— Avec Stannis. Lord Tywin s’est pointé avec le fantôme de Renly et y nous a pris de flanc. J’ai lâché ma pique et je m’ suis encouru, mais aux navires, y avait un chevalier à la con qu’a dit : Où t’as mis ta pique, gamin ? Y a pas de place pour les froussards, et ils se sont taillés en m’ laissant là, et des milliers d’autres, avec. Ensuite, j’ai entendu dire que vot’ père, il expédiait ceux qu’avaient combattu avec Stannis au Mur, alors j’ai traversé l’ détroit et pis j’ suis entré chez les Puînés.
— Et Port-Réal te manque ?
— Ça arrive.
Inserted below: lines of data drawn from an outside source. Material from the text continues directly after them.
/-! ### setHart -/

@[simp] theorem State.setHart_actor (s : State) (e : Ent) (h : Hart) : (s.setHart e h).actor = s.actor := rfl
@[simp] theorem State.setHart_turns (s : State) (e : Ent) (h : Hart) : (s.setHart e h).turns = s.turns := rfl
@[simp] theorem State.setHart_inputs (s : State) (e : Ent) (h : Hart) : (s.setHart e h).inputs = s.inputs := rfl
@[simp] theorem State.setHart_upsets (s : State) (e : Ent) (h : Hart) : (s.setHart e h).upsets = s.upsets := rfl
@[simp] theorem State.setHart_fresh (s : State) (e : Ent) (h : Hart) : (s.setHart e h).fresh = s.fresh := rfl
@[simp] theorem State.setHart_outbox (s : State) (e : Ent) (h : Hart) : (s.setHart e h).outbox = s.outbox := rfl
@[simp] theorem State.setHart_clk (s : State) (e : Ent) (h : Hart) : (s.setHart e h).clk = s.clk := rfl
@[simp] theorem State.setHart_pt (s : State) (e : Ent) (h : Hart) : (s.setHart e h).pt = s.pt := rfl
@[simp] theorem State.setHart_phase (s : State) (e : Ent) (h : Hart) : (s.setHart e h).phase = s.phase := rfl
@[simp] theorem State.setHart_mem (s : State) (e : Ent) (h : Hart) : (s.setHart e h).mem = s.mem := rfl
@[simp] theorem State.setHart_full (s : State) (e : Ent) (h : Hart) : (s.setHart e h).full = s.full := rfl
@[simp] theorem State.setHart_bad (s : State) (e : Ent) (h : Hart) : (s.setHart e h).bad = s.bad := rfl
@[simp] theorem State.setHart_cores (s : State) (e : Ent) (h : Hart) : (s.setHart e h).cores = s.cores := rfl
@[simp] theorem State.setHart_ctxs (s : State) (e : Ent) (h : Hart) : (s.setHart e h).ctxs = s.ctxs := rfl
@[simp] theorem State.setHart_ccs (s : State) (e : Ent) (h : Hart) : (s.setHart e h).ccs = s.ccs := rfl
@[simp] theorem State.setHart_clusters (s : State) (e : Ent) (h : Hart) : (s.setHart e h).clusters = s.clusters := rfl
@[simp] theorem State.setHart_dies (s : State) (e : Ent) (h : Hart) : (s.setHart e h).dies = s.dies := rfl
@[simp] theorem State.setHart_tabs (s : State) (e : Ent) (h : Hart) : (s.setHart e h).tabs = s.tabs := rfl
@[simp] theorem State.setHart_queues (s : State) (e : Ent) (h : Hart) : (s.setHart e h).queues = s.queues := rfl
@[simp] theorem State.setHart_launches (s : State) (e : Ent) (h : Hart) : (s.setHart e h).launches = s.launches := rfl
@[simp] theorem State.setHart_owed (s : State) (e : Ent) (h : Hart) : (s.setHart e h).owed = s.owed := rfl
@[simp] theorem State.setHart_reqs (s : State) (e : Ent) (h : Hart) : (s.setHart e h).reqs = s.reqs := rfl
@[simp] theorem State.setHart_leaves (s : State) (e : Ent) (h : Hart) : (s.setHart e h).leaves = s.leaves := rfl
@[simp] theorem State.setHart_tables (s : State) (e : Ent) (h : Hart) : (s.setHart e h).tables = s.tables := rfl
@[simp] theorem State.setHart_walks (s : State) (e : Ent) (h : Hart) : (s.setHart e h).walks = s.walks := rfl
@[simp] theorem State.setHart_node (s : State) (e : Ent) (h : Hart) : (s.setHart e h).node = s.node := rfl
@[simp] theorem State.setHart_lease (s : State) (e : Ent) (h : Hart) : (s.setHart e h).lease = s.lease := rfl
@[simp] theorem State.setHart_leases (s : State) (e : Ent) (h : Hart) : (s.setHart e h).leases = s.leases := rfl
@[simp] theorem State.setHart_bootStage (s : State) (e : Ent) (h : Hart) : (s.setHart e h).bootStage = s.bootStage := rfl
@[simp] theorem State.setHart_thermal (s : State) (e : Ent) (h : Hart) : (s.setHart e h).thermal = s.thermal := rfl
@[simp] theorem State.setHart_powerCap (s : State) (e : Ent) (h : Hart) : (s.setHart e h).powerCap = s.powerCap := rfl
@[simp] theorem State.setHart_mhz (s : State) (e : Ent) (h : Hart) : (s.setHart e h).mhz = s.mhz := rfl
@[simp] theorem State.setHart_thr (s : State) (e : Ent) (h : Hart) : (s.setHart e h).thr = s.thr := rfl
@[simp] theorem State.setHart_pasidBase (s : State) (e : Ent) (h : Hart) : (s.setHart e h).pasidBase = s.pasidBase := rfl
@[simp] theorem State.setHart_evvec (s : State) (e : Ent) (h : Hart) : (s.setHart e h).evvec = s.evvec := rfl
@[simp] theorem State.setHart_tcmd (s : State) (e : Ent) (h : Hart) : (s.setHart e h).tcmd = s.tcmd := rfl
@[simp] theorem State.setHart_tbase (s : State) (e : Ent) (h : Hart) : (s.setHart e h).tbase = s.tbase := rfl
@[simp] theorem State.setHart_tpages (s : State) (e : Ent) (h : Hart) : (s.setHart e h).tpages = s.tpages := rfl
@[simp] theorem State.setHart_tstatus (s : State) (e : Ent) (h : Hart) : (s.setHart e h).tstatus = s.tstatus := rfl
@[simp] theorem State.setHart_tinval (s : State) (e : Ent) (h : Hart) : (s.setHart e h).tinval = s.tinval := rfl
@[simp] theorem State.setHart_ports (s : State) (e : Ent) (h : Hart) : (s.setHart e h).ports = s.ports := rfl
@[simp] theorem State.setHart_routes (s : State) (e : Ent) (h : Hart) : (s.setHart e h).routes = s.routes := rfl
@[simp] theorem State.setHart_fars (s : State) (e : Ent) (h : Hart) : (s.setHart e h).fars = s.fars := rfl
@[simp] theorem State.setHart_msixOpen (s : State) (e : Ent) (h : Hart) : (s.setHart e h).msixOpen = s.msixOpen := rfl
@[simp] theorem State.setHart_msixTab (s : State) (e : Ent) (h : Hart) : (s.setHart e h).msixTab = s.msixTab := rfl
@[simp] theorem State.setHart_msixPend (s : State) (e : Ent) (h : Hart) : (s.setHart e h).msixPend = s.msixPend := rfl
@[simp] theorem State.setHart_hostHeld (s : State) (e : Ent) (h : Hart) : (s.setHart e h).hostHeld = s.hostHeld := rfl
@[simp] theorem State.setHart_snoops (s : State) (e : Ent) (h : Hart) : (s.setHart e h).snoops = s.snoops := rfl
@[simp] theorem State.setHart_spdmAlgs (s : State) (e : Ent) (h : Hart) : (s.setHart e h).spdmAlgs = s.spdmAlgs := rfl
@[simp] theorem State.setHart_fwPending (s : State) (e : Ent) (h : Hart) : (s.setHart e h).fwPending = s.fwPending := rfl
@[simp] theorem State.setHart_fwVersion (s : State) (e : Ent) (h : Hart) : (s.setHart e h).fwVersion = s.fwVersion := rfl
@[simp] theorem State.setHart_haltOnBreak (s : State) (e : Ent) (h : Hart) : (s.setHart e h).haltOnBreak = s.haltOnBreak := rfl
@[simp] theorem State.setHart_escalated (s : State) (e : Ent) (h : Hart) : (s.setHart e h).escalated = s.escalated := rfl
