/-- A word whose guard does not execute only moves the thread past it. -/
theorem runLap_guardOff {i : Instr} {s : State} (body : (LSpec → W64) → State → Act) (h : entIsHart s.actor = true)
    (hc : lapCheck i s.actor s = none) (hg : guardHolds (s.hart s.actor) (lapGuard i) = false) :
    runLap i s body = .next (s.goOn s.actor (nextPc s s.actor i)) := by
  simp [runLap, h, hc, hg]

/-- A word that fails a check raises its fault. -/
theorem runLap_check {i : Instr} {s : State} {t : Trap} (body : (LSpec → W64) → State → Act) (h : entIsHart s.actor = true)
    (hc : lapCheck i s.actor s = some t) :
    runLap i s body = .next (s.takeTrap s.actor t (s.hart s.actor).pc (insnWord i)) := by
  simp [runLap, h, hc]

/-- A lap word of a hart always goes on to a state. -/
theorem runLap_next {i : Instr} {s : State} (body : (LSpec → W64) → State → Act) (h : entIsHart s.actor = true) :
    ∃ t, runLap i s body = .next t := by
  simp only [runLap, h, if_true]
  split
  · exact ⟨_, rfl⟩
  · split
    · split
      · exact ⟨_, rfl⟩
      · exact ⟨_, rfl⟩
      · split
        · split <;> exact ⟨_, rfl⟩
        · exact ⟨_, rfl⟩
    · exact ⟨_, rfl⟩

/-! ### Pops -/

/-- A relation that holds over each pop holds over all pops of a word. -/
theorem popAll_induct {e : Ent} {R : State → State → Prop} (refl : ∀ s, R s s) (trans : ∀ {a b c}, R a b → R b c → R a c)
    (one : ∀ r vals s vals' s', popOne e r vals s = .ok vals' s' → R s s') :
    ∀ rs vals s vals' s', popAll e rs vals s = .ok vals' s' → R s s' := by
  intro rs
  induction rs with
  | nil => intro vals s vals' s' h; simp only [popAll, PopRes.ok.injEq] at h; rw [← h.2]; exact refl _
  | cons r t ih =>
    intro vals s vals' s' h
    simp only [popAll] at h
    split at h
    · rename_i v s'' h1
      exact trans (one _ _ _ _ _ h1) (ih _ _ _ _ h)
    · rename_i h1; simp_all

/-- What one pop is: nothing, a word of a neighbour's link, a word of the inbox, or a word of dq. -/
inductive PopStep (e : Ent) (s : State) : State → Prop where
  | same : PopStep e s s
  | link (k n : Nat) (d : Dir) (l : Link) : PopStep e s (s.setCore k n ((s.core k n).setLink d l))
  | inbox (k c t : Nat) (x : List InMsg) (h : e = .lap k c t) : PopStep e s (s.setCore k c { s.core k c with inbox := x })
  | header (k c t : Nat) (x : List InMsg) (sc : Scope) (h : e = .lap k c t) :
      PopStep e s ((s.setCore k c { s.core k c with inbox := x }).acquire e sc)
  | dq (q : List DqEnt) : PopStep e s (s.setHart e { s.hart e with dq := q })

theorem popOne_step {e : Ent} {r : LSpec} {vals vals' : List (LSpec × W64)} {s s' : State}
    (h : popOne e r vals s = .ok vals' s') : PopStep e s s' := by
  simp only [popOne] at h
  split at h
  · simp only [PopRes.ok.injEq] at h; rw [← h.2]; exact .same
  · split at h
    · split at h
      · simp only [PopRes.ok.injEq] at h; rw [← h.2]; exact .link _ _ _ _
      · cases h
    · split at h
      · cases h
      · simp only [PopRes.ok.injEq] at h
        rw [← h.2]
        split
        · exact .header _ _ _ _ _ rfl
        · exact .inbox _ _ _ _ rfl
    · split at h
      · split at h <;> cases h
      · simp only [PopRes.ok.injEq] at h; rw [← h.2]; exact .dq _
      · cases h
      · cases h
      · cases h
    · simp only [PopRes.ok.injEq] at h; rw [← h.2]; exact .same

/-! ### Acquires -/

theorem HartKeeps.refl (d : Option LSpec) (h : Hart) : HartKeeps d h h :=
  ⟨fun _ _ => rfl, fun _ _ => rfl, fun _ _ => rfl, rfl, rfl, ⟨rfl, rfl⟩, fun _ => rfl, ⟨rfl, rfl, rfl, rfl⟩⟩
Y a un gars qui m’manque, il… c’était un copain à moi. Et puis mon frère, Kennet, mais il est mort sur le pont des navires.
— Trop d’hommes vaillants sont tombés ce jour-là. » La cicatrice de Tyrion le démangeait furieusement. Il la gratta de l’ongle.
« La bouffe me manque, aussi, observa Kem d’un ton pensif.
— La cuisine de ta mère ?
— La cuisine de ma mère, des rats en voudraient pas. Non, y avait un vendeur de bols. Personne a jamais préparé un bol de ragoût comme lui. Tellement épais qu’on pouvait faire tenir la cuillère toute droite dedans, avec des bouts de choses et de machins. T’as déjà mangé un bol de ragoût, Mi-homme ?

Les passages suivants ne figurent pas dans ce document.